だが俺は本当にこの四人が誰なのか知らなかった。
「一応こうしてあったのだから自己紹介を。俺たちは黒の鉤爪。下層〜深層を主戦場とする四人ぐみの探索者クランだ」
そう言って一番前に立つリーダー格っぽい大剣を背負ったごつい男が右手を差し出してくる。
「お、俺は神木拓也です。ダンジョン配信者です…よろしくお願いします…」
いきなりで驚きつつも、俺は差し出された右手を握った。
黒の鉤爪。
そういう名前のクランらしい。
きたことがあったようななかったような。
“すげぇ…w w wマジで黒の鉤爪やんw”
“おい神木!!こいつら超有名探索者クランだぞ!!”
“神木マジで知らないのかよw w w”
“探索者なのに黒の鉤爪知らないとかマジかよw w w”
“まあ、前にこいつ、ダンジョン配信者には興味あっても探索者自体にはあんまり興味ないって言ってたしな…”

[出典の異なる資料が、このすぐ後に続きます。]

-- ==== Sys2Proof/Machine/Flags.lean ====
section
/-! DEFINITION. Every flag computation: the degraded-mode flag of the reader (spec/10_state.md R24, R27), the status codes
(spec/60_exceptions.md R340), and the registers of R25 that show flags and state to the host. -/

namespace Sys2Proof.Machine

/-- `BR.eos`: the cursor is past the end of the view (R24, R27, R135). -/
def eosAt (pos len : Nat) : Bool := decide (8 * len < pos)

/-- The status codes (R340). -/
def Status.code : Status → Reg
  | .ok => 0
  | .malformedTable => 1
  | .truncatedStream => 2
  | .duplicateChunk => 3
  | .notFound => 4
  | .unsupportedVersion => 5
  | .allocationFailure => 6
  | .invalidArgument => 7

/-- The number of records in use (R25, R297). -/
def Store.presentCount (m : Store) : Nat := (m.recs.filter fun r => r.present).length

/-- `BR_STAT` (R25): bound, mode, eos in bits 0 to 2. -/
def Reader.stat (r : Reader) : Reg :=
  flagWord r.bound ||| (flagWord (r.mode = .range) <<< 1) ||| (flagWord r.eos <<< 2)

/-- `BW_STAT` (R25): bound, final, err in bits 0 to 2. -/
def Writer.stat (w : Writer) : Reg := flagWord w.bound ||| (flagWord w.final <<< 1) ||| (flagWord w.err <<< 2)

/-- `HUF_VALID` (R25): bit t is the valid flag of slot t. -/
def hufValid (ht : List Slot) : Word := BitVec.ofNat 32 (natOfBits (ht.map fun t => t.valid))

/-- `PTE_DIM` (R25): w in bits 14:0, h in bits 30:16, valid in bit 31. -/
def Image.dimWord (p : Image) : Reg := (flagWord p.valid <<< 31) ||| (p.h.setWidth 64 <<< 16) ||| p.w.setWidth 64

/-- What a read of the register at a byte offset gives (R25): bits not named read as 0, and so do offsets not listed. Reading
changes no state. The registers that can hold an address show their whole width (log 2). DESIGN CHOICE, log 24: `MUX_HEAP`
shows bits 31:0 of the 33 bits of `MUX.heap_used` (R37); R25 does not say what it shows when `HEAP_LIMIT` is 2^32 or more and
bit 32 is set. -/
def State.regRead (s : State) (offset : Word) : Reg :=
  match offset.toNat with
  | 0x00 => s.cmd.setWidth 64
  | 0x04 => s.arg0
  | 0x08 => s.arg1
  | 0x0C => s.arg2
  | 0x10 => s.arg3
  | 0x14 => s.status.code
  | 0x18 => s.res0
  | 0x1C => s.res1
  | 0x20 => s.cfg.abiVersion.setWidth 64
  | 0x24 => s.br.stat
  | 0x28 => s.br.base
  | 0x2C => s.br.len
  | 0x30 => (s.br.pos.extractLsb' 0 32).setWidth 64
  | 0x34 => (s.br.pos.extractLsb' 32 32).setWidth 64
  | 0x38 => s.br.range.setWidth 64
  | 0x3C => s.br.value.setWidth 64
  | 0x40 => s.bw.stat
  | 0x44 => s.bw.base
  | 0x48 => s.bw.cap
  | 0x4C => s.bw.limit
  | 0x50 => (s.bw.pos.extractLsb' 0 32).setWidth 64
  | 0x54 => (s.bw.pos.extractLsb' 32 32).setWidth 64
  | 0x58 => (hufValid s.ht).setWidth 64
  | 0x5C => s.pte.dimWord
  | 0x60 => flagWord s.mux.valid
  | 0x64 => (BitVec.ofNat 32 s.mux.presentCount).setWidth 64
  | 0x68 => (BitVec.ofNat 32 s.mux.frames.length).setWidth 64
  | 0x6C => (s.mux.heapUsed.extractLsb' 0 32).setWidth 64
  | _ => 0

end Sys2Proof.Machine
end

“まぁ、神木レベルの実力者なら眼中にないって言ってもギリ許されるな”
“いいなー…雅之様と握手…”
“すげー。黒の鉤爪の雅之だ…”
チラリと視線を移したコメント欄が一気に盛り上がり、怒涛の如く流れていた。
視聴者の中に、彼らを知っている人がかなりいたということだろう。
「俺はリーダーの日下部雅之という。神木拓也。お前の噂は聞いているぞ」
「は、はい…」
「深層のドラゴン、ソロで倒したというのは本当なのか?」
「い、一応…」
「ふむ…そうか…」
日下部雅之。
そう名乗った男が、まるで俺を見定めるように目を細める。
「おいおい、本当かよ!?こんな弱そうなのにソロでドラゴン討伐!?」
俺が日下部意味ありげな視線に戸惑っていると、いきなり日下部後ろからそんな声が聞こえてきた。

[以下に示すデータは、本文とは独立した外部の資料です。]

-- ==== Sys2Proof/Certificates/Slice0/Obligations.lean ====
section
/-! DEFINITION. The statements of this model for the provers: each formalises rules of spec/, named in its docstring. -/

open Sys2Proof Sys2Proof.Machine

/-! The command word (spec/30_encoding.md). -/

/-- R91, R93 to R95: no bit of a command is lost in its word. -/
def Obligations.DecodeOfEncode : Prop := ∀ i : Instr, decode (encode i) = some i

/-- R91, R93 to R95: a word that decodes is the encoding of what it decodes to. -/
def Obligations.EncodeOfDecode : Prop := ∀ (cw : Word) (i : Instr), decode cw = some i → encode i = cw

/-- R95: which words are illegal, and that every other word gives the command of its OP with its IMM. -/
def Obligations.DecodeExactlyTheLegalWords : Prop :=
  ∀ cw : Word,
    let op := cw.extractLsb' 24 8
    let reserved : BitVec 8 :=
      if op = 0x11 ∨ op = 0x21 ∨ op = 0x12 then 0x00
      else if op = 0x10 ∨ op = 0x51 ∨ op = 0x54 ∨ op = 0x56 then 0xFE
      else if op = 0x30 ∨ op = 0x31 ∨ op = 0x41 ∨ op = 0x42 ∨ op = 0x45 ∨ op = 0x46 then 0xF0
      else 0xFF
    let illegal := cw.extractLsb' 8 16 ≠ 0 ∨ op ∉ opcodes ∨ cw.extractLsb' 0 8 &&& reserved ≠ 0
    (illegal → decode cw = none) ∧
      (¬illegal → ∃ i, decode cw = some i ∧ opcodeOf i = op ∧ immediateOf i = cw.extractLsb' 0 8)

/-- R91, R93, R94: words written out field by field from the opcode map, one or more of each unit. -/
def Obligations.SampleWordsDecode : Prop :=
  decode 0x01000000 = some .sysReset ∧ decode 0x10000001 = some (.brInit .range) ∧
  decode 0x10000000 = some (.brInit .plain) ∧ decode 0x11000018 = some (.brRead 24) ∧
  decode 0x120000FF = some (.brGetbool 255) ∧ decode 0x21000005 = some (.bwPut 5) ∧
  decode 0x22000000 = some .bwFinalize ∧ decode 0x3000000F = some (.hufBuild 15) ∧
  decode 0x31000002 = some (.hufDecode 2) ∧ decode 0x42000003 = some (.ptePredInv 3) ∧
  decode 0x47000000 = some .ptePalFwd ∧ decode 0x51000001 = some (.muxSet true) ∧
  decode 0x56000000 = some (.muxParse false) ∧ decode 0x58000000 = some .muxDestroy ∧
  decode 0x60000000 = some .codecDecode ∧ decode 0x00000000 = none

/-! The port (spec/10_state.md, spec/20_memory.md, spec/45_system_codec.md). -/

/-- R331, R96: one step with the host writing CMD is one whole command; an illegal word ends with InvalidArgument and changes
CMD, STATUS and RES alone. The step takes the access from the host's queue and advances the model's counter (logs 8, 10). -/
def Obligations.StepRunsDecodedCommand : Prop :=
  ∀ (s : State) (cw : Word) (rest : List HostAccess), s.host = .writeReg s.cfg.csrBase (cw.setWidth 64) :: rest →
    let u := { s with cmd := cw, host := rest, tick := s.tick + 1 }
    (∀ i, decode cw = some i → step s = exec i u) ∧
      (decode cw = none → step s = .next { u with status := .invalidArgument, res0 := 0, res1 := 0 })

/-- R25, R340: the register map, at CSR_BASE, with the eight numbers STATUS shows. A write of ARG keeps the value, a write of
any other register but CMD is ignored, a read changes nothing and gives the fields at their places. What a read gives stands
in the model's `hostData` (log 9). What MUX_HEAP shows of 2^32 bytes or more is left out (log 24). R25 has a model with
another AW widen the registers that can hold an address: that these have 32 bits, or AW where AW is larger, and that one
access moves the whole of one, is the model's choice (log 2). -/
def Obligations.RegisterMap : Prop :=
  ∀ (s : State) (rest : List HostAccess) (off : Word) (v : Reg), off.toNat % 4 = 0 →
    let u := { s with host := rest, tick := s.tick + 1 }
    let kept : Reg := BitVec.ofNat 64 (v.toNat % 2 ^ max 32 s.cfg.aw)
    let status : Reg := match s.status with
      | .ok => 0
      | .malformedTable => 1
      | .truncatedStream => 2
      | .duplicateChunk => 3
      | .notFound => 4
      | .unsupportedVersion => 5
      | .allocationFailure => 6
      | .invalidArgument => 7
    (s.host = .writeReg (s.cfg.csrBase + off) v :: rest → off ≠ 0 →
      step s = .next (if off = 0x04 then { u with arg0 := kept } else if off = 0x08 then { u with arg1 := kept }
        else if off = 0x0C then { u with arg2 := kept } else if off = 0x10 then { u with arg3 := kept } else u)) ∧
    (s.host = .readReg (s.cfg.csrBase + off) :: rest →
      ∃ d, step s = .next { u with hostData := d } ∧
        (off ≠ 0x58 → (off = 0x6C → s.mux.heapUsed.toNat < 2 ^ 32) →
          d = (([(0x00, fieldWord s.cmd.toNat 0), (0x04, s.arg0), (0x08, s.arg1), (0x0C, s.arg2), (0x10, s.arg3),
              (0x14, status), (0x18, s.res0), (0x1C, s.res1), (0x20, fieldWord s.cfg.abiVersion.toNat 0),
              (0x24, fieldWord (s.br.bound.toNat + 2 * (if s.br.mode = .range then 1 else 0) + 4 * s.br.eos.toNat) 0),
              (0x28, s.br.base), (0x2C, s.br.len), (0x30, fieldWord s.br.pos.toNat 0), (0x34, fieldWord s.br.pos.toNat 32),
              (0x38, fieldWord s.br.range.toNat 0), (0x3C, fieldWord s.br.value.toNat 0),
              (0x40, fieldWord (s.bw.bound.toNat + 2 * s.bw.final.toNat + 4 * s.bw.err.toNat) 0),
              (0x44, s.bw.base), (0x48, s.bw.cap), (0x4C, s.bw.limit), (0x50, fieldWord s.bw.pos.toNat 0),
              (0x54, fieldWord s.bw.pos.toNat 32),
              (0x5C, fieldWord (s.pte.w.toNat + 2 ^ 16 * s.pte.h.toNat + 2 ^ 31 * s.pte.valid.toNat) 0),
              (0x60, fieldWord s.mux.valid.toNat 0),
              (0x64, fieldWord (s.mux.recs.countP fun r => r.present) 0),
              (0x68, fieldWord s.mux.frames.length 0), (0x6C, fieldWord s.mux.heapUsed.toNat 0)] : List (Word × Reg)).lookup
                off).getD 0) ∧
        (off = 0x58 → ∀ t, d.getLsbD t = (decide (t < 32) && (s.slot t).valid)))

「流石に冗談だろ!?俺でもソロで深層の竜種討伐なんて無理だぜ。この佐々木竜司様でもよ」
そう言いながら前に出てきたのは、金髪で背が高く、目つきが鋭いチャラそうな男だった。
腰に下がっている装備は、手頃な両手剣。
日下部よりも前に出てきてジロジロと不躾な視線で遠慮なく舐め回すように見てくる。
「やめないか、竜司。失礼だぞ」
「はっ…こいつ歳下のペーペーだろ?失礼もクソもあるか」
佐々木竜司。
そう名乗ったチャラそうな男は、リーダーの日下部に嗜められても、引かなかった。
好戦的な笑みを浮かべながら、俺をジロジロ
見てくる。
「動画見たけどよぉ?あれよくできた合成動画じゃないのか?CGとか使ったんだろ?お前に本当にソロでドラゴンが討伐できるなんて思えないんだが?」
「え…そんなこと言われても…」
突然そんな難癖をつけられ、俺はどうしていいか分からずに戸惑ってしまうのだった。